Unterstützte Kommunikation

«Menschen mit Dyslexie und Dyskalkulie brauchen Förderung»

Kinder und Erwachsene werden als dumm oder faul abgestempelt, weil sie Mühe haben mit Lesen und Rechtschreiben. Sind sie von einer Lese-Rechtschreib-Störung (LRS) betroffen, spielen Genetik und Umwelt eine grosse Rolle. Was können Betroffene und Angehörige tun? Das erläutert Monika Brunsting, früheres Vorstandsmitglied des Verbandes Dyslexie Schweiz (VDS), im Gespräch.

Was sind Dyslexie und Dyskalkulie überhaupt?

Von Dyslexie oder Dyskalkulie spricht man bei Menschen, die im Lesen, im Rechtschreiben oder im Rechnen sehr grosse Schwierigkeiten haben, die nicht auf eine geringe Intelligenz zurückgeführt werden können. Dyslexie und Dyskalkulie können auch zusammen auftreten. Man geht heute von einer genetischen Komponente aus und hat auch schon verschiedene Gene identifiziert, die eine Rolle zu spielen scheinen. Deshalb treten Dyslexie und Dyskalkulie in vielen Familien gehäuft auf.
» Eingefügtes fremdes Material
-- ==== Sys2Proof/Machine/Ve.lean ====
section
/-! DEFINITION. The vector engine (R271-R299): operands as lanes, the active lane count, and every VE operation. -/
namespace Sys2Proof.Machine

/-! ## Lanes (R271-R273) -/

/-- Lanes of a 512-byte beat for a tag. -/
def laneCount (tag : Nat) : Nat := if esizeBits tag = 0 then 1 else 4096 / esizeBits tag

/-- A source operand of an issue; `bad`: a fragment whose own checks fail, with its unit's tag. -/
inductive Src where
  | none
  | run (h : Handle) (c : Coord)
  | scalar (h : Handle) (c : Coord)
  | lanes (h : Handle) (c : Coord)
  | queue (q : Nat) (tag : Nat)
  | frag (p : TilePos)
  | bad (f : Nat) (t : Trap)
  | imm (x : Nat)
deriving Repr, Inhabited

/-- A destination operand of an issue. -/
inductive Dst where
  | run (h : Handle) (c : Coord)
  | frag (p : TilePos)
  | bad (f : Nat) (t : Trap)
deriving Repr, Inhabited

/-- A fragment's position: every unit lent, and all of one format (R297). Where several of its checks fail, they stand in this order: DESIGN
CHOICE, R297 gives none (notes/assumptions/59.md). -/
def fragPos (s : State) (c t : Nat) (k : Coord) : Chk TilePos := do
  need (decide (t ≤ 15)) .bounds
  let f := unitTagOf s c t
  need (unitLent s c t) .permission
  if unitsOf f = 0 then fault .format
  else
    let p ← tileCoord t f k false
    need ((tileUnits t f).all (unitLent s c)) .permission
    need ((tileUnits t f).all fun u => unitTagOf s c u == f) .format
    return p

/-- The source that a slot names; `how`: 0 run, 1 scalar, 2 per lane. A failing check of a fragment is met in lane 0 (R275). -/
def srcOf (c : Nat) (u : Run) (slot : Nat) (d : Desc) (how : Nat) : M Src := do
  match opnd d with
  | .mem =>
    if how = 1 then return .scalar (u.h slot) (u.at d)
    else if how = 2 then return .lanes (u.h slot) (u.at d)
    else return .run (u.h slot) (u.at d)
  | .queue => do
    let q ← queueElem c (2 + d.hnd.val) 0
    return .queue (2 + d.hnd.val) q.tag
  | .tile => do
    let s ← get
    return match fragPos s c d.org.val (u.at d) with
      | .ok p => .frag p
      | .error t => .bad (unitTagOf s c d.org.val) t
  | .imm => return .imm (immOf d)
  | _ => return .none

def dstOf (c : Nat) (u : Run) (d : Desc) : M Dst := do
  match opnd d with
  | .tile => do
    let s ← get
    return match fragPos s c d.org.val (u.at d) with
      | .ok p => .frag p
      | .error t => .bad (unitTagOf s c d.org.val) t
  | _ => return .run (u.h 0) (u.at d)

/-- The tag of a source; an immediate carries the driving tag `t`. -/
def Src.tag (t : Nat) : Src → Nat
  | .none => t
  | .run h _ => hFmt h
  | .scalar h _ => hFmt h
  | .lanes h _ => hFmt h
  | .queue _ g => g
  | .frag p => p.f
  | .bad f _ => f
  | .imm _ => t
def Dst.tag : Dst → Nat
  | .run h _ => hFmt h
  | .frag p => p.f
  | .bad f _ => f

/-- Limit of a memory run (R273); a start outside the window leaves one lane, whose check then fails. -/
def runLimit (h : Handle) (c : Coord) : Nat := Nat.max 1 ((hWext h 0 : Int) + 1 - nth 0 c 0).toNat
def Src.limit (l : Nat) : Src → Nat
  | .run h c => runLimit h c
  | .frag p => 256 - p.col
  | _ => l
def Dst.limit : Dst → Nat
  | .run h c => runLimit h c
  | .frag p => 256 - p.col
  | .bad _ _ => 256

/-- The spaces of a VE memory operand (R272). -/
def veSpace (sp : Nat) : Bool := decide (sp ≤ 3) || sp == 5

/-- Lane code and absolute coordinate of a source. `adm` is the operation's test of the tag, made at step 5 of R35 for memory; a source that
is no memory is tested with a handle of zeros, which names no scale. -/
def readLane (c : Nat) (w : Who) (adm : Handle → Nat → Bool) (x : Src) (t j : Nat) : M (Nat × List Nat) := do
  match x with
  | .run h k => do
    let l ← locate w h (along k j) .load false (adm h) veSpace
    hostGate w l false true
    let v ← readElem w l
    return (v, l.p.abs)
  | .scalar h k => do
    let l ← locate w h k .load false (adm h) veSpace
    hostGate w l false true
    let v ← readElem w l
    return (v, l.p.abs)
  | .lanes h k => do
    let l ← locate w h (along k j) .load false (adm h) veSpace
    hostGate w l false true
    let v ← readElem w l
    return (v, l.p.abs)
  | .queue q g => do
    let b := esizeBits g
    let e ← queuePeek c q (j * b / 4096)
    needM (e.tag == g && adm 0 g) .format
    return (packed e.bytes b (j % (4096 / Nat.max 1 b)), [])
  | .frag p => do
    needM (adm 0 p.f) .format
    needM (decide (p.col + j ≤ 255)) .bounds
    modify fun s => if s.marks.isEmpty then s else landEng c 3 s
    unmarked (accAt c (accOff p.t p.f p.row (p.col + j))) (esizeBytes p.f)
    return (accCode (← get) c 3 p p.row (p.col + j), [])
  | .bad _ y => throw (.trap y)
  | .imm v => do
    needM (adm 0 t && t != 0xC1) .format
    return (v % 2 ^ esizeBits t, [])
  | .none => return (0, [])

/-- Beats of a queue that `n` lanes need. -/
def queueBeats (x : Src) (n : Nat) : Nat :=
  match x with
  | .queue _ g => (n * esizeBits g + 4095) / 4096
  | _ => 0

/-- The elements an issue read are popped as it completes (R272). -/
def popSrc (c : Nat) (w : Who) (x : Src) (n : Nat) : M Unit := do
  match x with
  | .queue q _ => queuePop c q w.agent (Nat.max 1 (queueBeats x n))
  | _ => pure ()

/-- Every queue element that an issue needs is present. -/
def needBeats (c : Nat) (x : Src) (n : Nat) : M Unit := do
  match x with
  | .queue q _ => do
    let _ ← queueElem c q (queueBeats x n - 1)
  | _ => pure ()

/-! ## Results (R275, R296) -/

/-- A located result. -/
inductive Put where
  | store (l : Loc)
  | update (l : Loc)
  | msa (l : Loc)
  | acc (p : TilePos) (row col : Nat)
deriving Repr, Inhabited

def wop (r : Rec) : Nat := r.spare.val % 8
def uopOf : Nat → UOp
  | 1 => .add | 2 => .min | _ => .max

/-- Locates one result with every check, race check included. -/
def putAt (w : Who) (wp : Nat) (adm : Handle → Nat → Bool) (h : Handle) (k : Coord) : M Put := do
  if wp = 0 then
    let l ← locate w h k .store false (adm h) veSpace
    hostGate w l false (storeAwaits (← get))
    raceCheck w l.p l.flat l.view true
    return .store l
  else if eSpace (ltEntry (← get) w (hLt h)) = 4 then
    let l ← locate w h k .msa false (fun t => adm h t && (t == 0x44 || t == 0x82 || t == 0x80 || t == 0x81))
    return .msa l
  else
    let l ← locate w h k .update false (fun t => adm h t && (t == 0x44 || t == 0x82 || t == 0x81)) veSpace
    return .update l

/-- Locates lane `j` of a destination; a fragment admits no update, after the test of its tag (R296). -/
def putLane (w : Who) (wp : Nat) (adm : Handle → Nat → Bool) (d : Dst) (j : Nat) : M Put := do
  match d with
  | .run h k => putAt w wp adm h (along k j)
  | .frag p => do
    needM (adm 0 p.f && (wp == 0 || updTag p.f)) .format
    needM (wp == 0) .permission
    needM (decide (p.col + j ≤ 255)) .bounds
    return .acc p p.row (p.col + j)
  | .bad _ y => throw (.trap y)

/-- Writes a code to a located result: a store or an accumulator write enters the engine's pipeline; an update or a memory-side request
leaves at once. -/
def putCode (c : Nat) (w : Who) (wp : Nat) (x : Put × Nat) : M Unit := do
  match x.1 with
  | .store l => do
    pendElem w l (storeBits l.p.tag x.2)
  | .update l => updateAt w l (uopOf wp) x.2
  | .msa l => msaAt w l (uopOf wp) x.2
  | .acc p row col => modify (pend c 3 (.acc (accOff p.t p.f row col) (leBytes (esizeBytes p.f) (storeBits p.f x.2))))

/-- Draws of RNG_VE, whose state advances when the issue completes (R278, R279). -/
def drawVe (c : Nat) : M Nat := do
  let s ← get
  let d := rngStep (rngNow (s.core c) true)
  set (pend c 3 (.rng true d.state) s)
  return d.r
def drawIf (c : Nat) (rnd : Rnd) : M Nat := if rnd = .sr then drawVe c else pure 0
Auch die Umwelt ist wichtig: Das Lesen, das Rechtschreiben und das Rechnen muss man lernen. Genetische Voraussetzungen können das Lernen erschweren. Es braucht dann mehr oder anderes Lernen und viel Unterstützung. Bei schweren Fällen muss man akzeptieren, dass auch die beste Förderung das Problem nicht lösen kann und eine Behinderung bestehen bleibt. Diese ermöglicht in der Schule oder der Ausbildung einen Nachteilsausgleich. Übrigens: Nicht selten ist auch eine AD(H)S mit dabei und erschwert das Lernen zusätzlich.

Wann und warum wurde der Verband Dyslexie Schweiz ins Leben gerufen?
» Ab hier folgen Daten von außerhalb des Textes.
/-- A vote on the ring: passed on, except one that came from the successor; the root keeps one a position and step. -/
def voteArrives (v : VoteInfo) (s : State) : State :=
  if !ringV s then s
  else
    let s := if v.pos = (ringPos s + 1) % ringSize s then s else emit (.vote (ringSucc s) v) s
    let s := if ringPos s = 0 ∧ !(s.votes.any fun w => w.pos == v.pos && w.step == v.step) then { s with votes := s.votes ++ [v] } else s
    voteSettle s
def execVote (v : VoteInfo) : State → Out := event (voteArrives v)

/-- The root decides VOTE_TMO after its own vote: a vote is missing. -/
def voteRootTimeout (s : State) : State :=
  match s.voting with
  | some (_, _, step, t) => if ringPos s = 0 ∧ t + ringTmo s * 1000 ≤ s.time then rootDecide step true s else s
  | none => s
def execVoteRootTimeout : State → Out := event voteRootTimeout

/-- RESULT: passed on round the ring, and applied. -/
def resultArrives (step : Nat) (d : VoteDecision) (mask : Nat) (s : State) : State :=
  if !ringV s then s
  else
    let s := if (ringPos s + 1) % ringSize s = 0 ∨ ringPos s = 0 then s else emit (.result (ringSucc s) step d mask) s
    applyResult step d mask s
def execResult (step : Nat) (d : VoteDecision) (mask : Nat) : State → Out := event (resultArrives step d mask)

/-- No RESULT 2 x VOTE_TMO after this module's vote: COLLECTIVE_PARTIAL at its VOTE. -/
def voteResultTimeout (s : State) : State :=
  match s.voting with
  | some (_, _, step, t) => if t + 2 * ringTmo s * 1000 ≤ s.time then applyResult step .missing 0 s else s
  | none => s
def execVoteResultTimeout : State → Out := event voteResultTimeout

/-! ## Links and lanes (R382, R393-R395) -/

def linkOf (s : State) (l : Nat) : Link := look Link.reset s.links l
def setLink (l : Nat) (k : Link) (s : State) : State := { s with links := put s.links l k }
def laneOf (k : Link) (n : Nat) : Lane := look Lane.reset k.lanes n

/-- A replayed flit: the sixteenth replay in a row takes the link down, and it trains again. Whether a replay is of the flit replayed
last is open (notes/assumptions/30.md). -/
def flitCrcFail (l : Nat) (s : State) : State :=
  let k := linkOf s l
  let n := if Config.freeBit s.freeCtr l then k.replays + 1 else 1
  setLink l (if 16 ≤ n then { k with replays := 0, st := 1 } else { k with replays := n }) s
def execFlitCrcFail (l : Fin 16) : State → Out := event (flitCrcFail l)

/-- Lanes of a link that are not weak. -/
def goodLanes (k : Link) : Nat := (List.range 9).countP fun n => !(laneOf k n).weak

/-- The end of a training on which `good` lanes came up; a weak one is no good lane. A retraining runs on 4, or leaves the link down; the first
training after reset runs on 8 where there are so many (notes/assumptions/30.md). A link that is up, or stays down, does not train. -/
def linkRetrain (l good : Nat) (s : State) : State :=
  let k := linkOf s l
  let n := Nat.min good (goodLanes k)
  if k.st = 0 ∧ k.retrain = 0 ∧ 8 ≤ n then setLink l { k with st := 2 } s
  else if k.st = 1 ∨ (k.st = 0 ∧ k.retrain = 0) then
    setLink l { k with st := if 4 ≤ n then 4 else 0, retrain := Nat.min (k.retrain + 1) 65535 } s
  else s
def execLinkRetrain (l : Fin 16) (good : Fin 10) : State → Out := event (linkRetrain l good)

/-- LANE_PROPOSE for a lane, with an open sequence count (R394; notes/assumptions/7.md). -/
def proposeLane (l n : Nat) (s : State) : State :=
  emit (.lanePropose l n (Config.freeNat s.freeCtr (200 + l))) (setLink l { linkOf s l with propose := some (n, s.time) } s)

/-- One sample of a lane: weak after two bad ones in a row. A weak lane is swapped where AUTO is set and the spare unused; a second weak
lane, the spare in use among them, takes the link down. -/
def laneSample (l n cerr margin : Nat) (s : State) : State :=
  let k := linkOf s l
  let a := laneOf k n
  let bad := decide (bitsAt s.lnkCtl.toNat 0 32 < cerr ∨ margin < bitsAt s.lnkCtl.toNat 32 8)
  let b := if bad then Nat.min 2 (a.bad + 1) else 0
  let weak := decide (2 ≤ b)
  let s := setLink l { k with lanes := put k.lanes n ⟨weak, b, margin % 256, cerr % 2 ^ 32⟩ } s
  if weak && !a.weak then
    if k.spared ≠ 0xF then (if k.st = 3 ∧ n ≠ k.spared then setLink l { linkOf s l with st := 1 } s else s)
    else if n != 8 && bitAt s.lnkCtl.toNat 40 && k.propose.isNone && k.swapAt.isNone then proposeLane l n s
    else s
  else s
def execLaneSample (l : Fin 16) (n : Fin 9) (cerr margin : Nat) : State → Out := event (laneSample l n cerr margin)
Eltern von Betroffenen haben den Verband Dyslexie Schweiz im Jahr 1994 gegründet. In der Romandie gibt es seit 1996 übrigens einen eigenen Verband, die association Dyslexie suisse romande (aDsr). Eltern von Kindern mit Dyslexie haben Unterstützung für die Anliegen und Probleme ihrer Kinder gesucht. Sei dies zwecks Abklären oder Fördern der Kinder oder für den Erfahrungsaustausch unter den Eltern.

Der Verband ist dank dem Engagement aller Beteiligten schnell gewachsen. Heute zählen wir rund 700 Mitglieder. Darunter sind Eltern und Fachleute, wie Lehrpersonen, Heilpädagog/innen und Logopäd/innen, aber auch Erwachsene mit Dyslexie.

Was sind die wichtigsten Botschaften, die Sie mit dem VDS an die Öffentlichkeit weitergeben wollen?

Lesen und Rechtschreiben sind elementar, um das Leben autonom zu bewältigen. Ein Beispiel: Wie kann eine Person ein Ticket am Automaten kaufen, wenn sie den Text nicht richtig lesen kann oder die Destination falsch eintippt? Auch möchten wir auf die vielen Probleme aufmerksam machen, die Betroffene und ihre Bezugspersonen bewältigen müssen. Wir führen deshalb jedes Jahr eine grosse Tagung durch, an der Teilnehmende Erfahrungen und Wissen teilen sowie Kontakte finden.

Uns macht die Tatsache ziemlich nachdenklich, dass bis vor ca. 15 Jahren die Situation deutlich besser war. Es gab damals in der ganzen Schweiz personelle und finanzielle Ressourcen: Therapeut/innen sowie Mittel für Förderung und Therapie standen zur Verfügung. Es gab die Möglichkeiten, Klassen, Kindern und Eltern beim Bewältigen der schwierigen Situationen zu helfen.

Heute ist dies nur noch in wenigen Kantonen möglich. Schwere Fälle werden heute von Logopäd/innen betreut – doch häufig sind die personellen Ressourcen zu knapp für eine optimale Therapie. Förderung und Therapie von Kindern mit Dyslexie und Dyskalkulie sind Prozesse, die meist viele Jahre dauern.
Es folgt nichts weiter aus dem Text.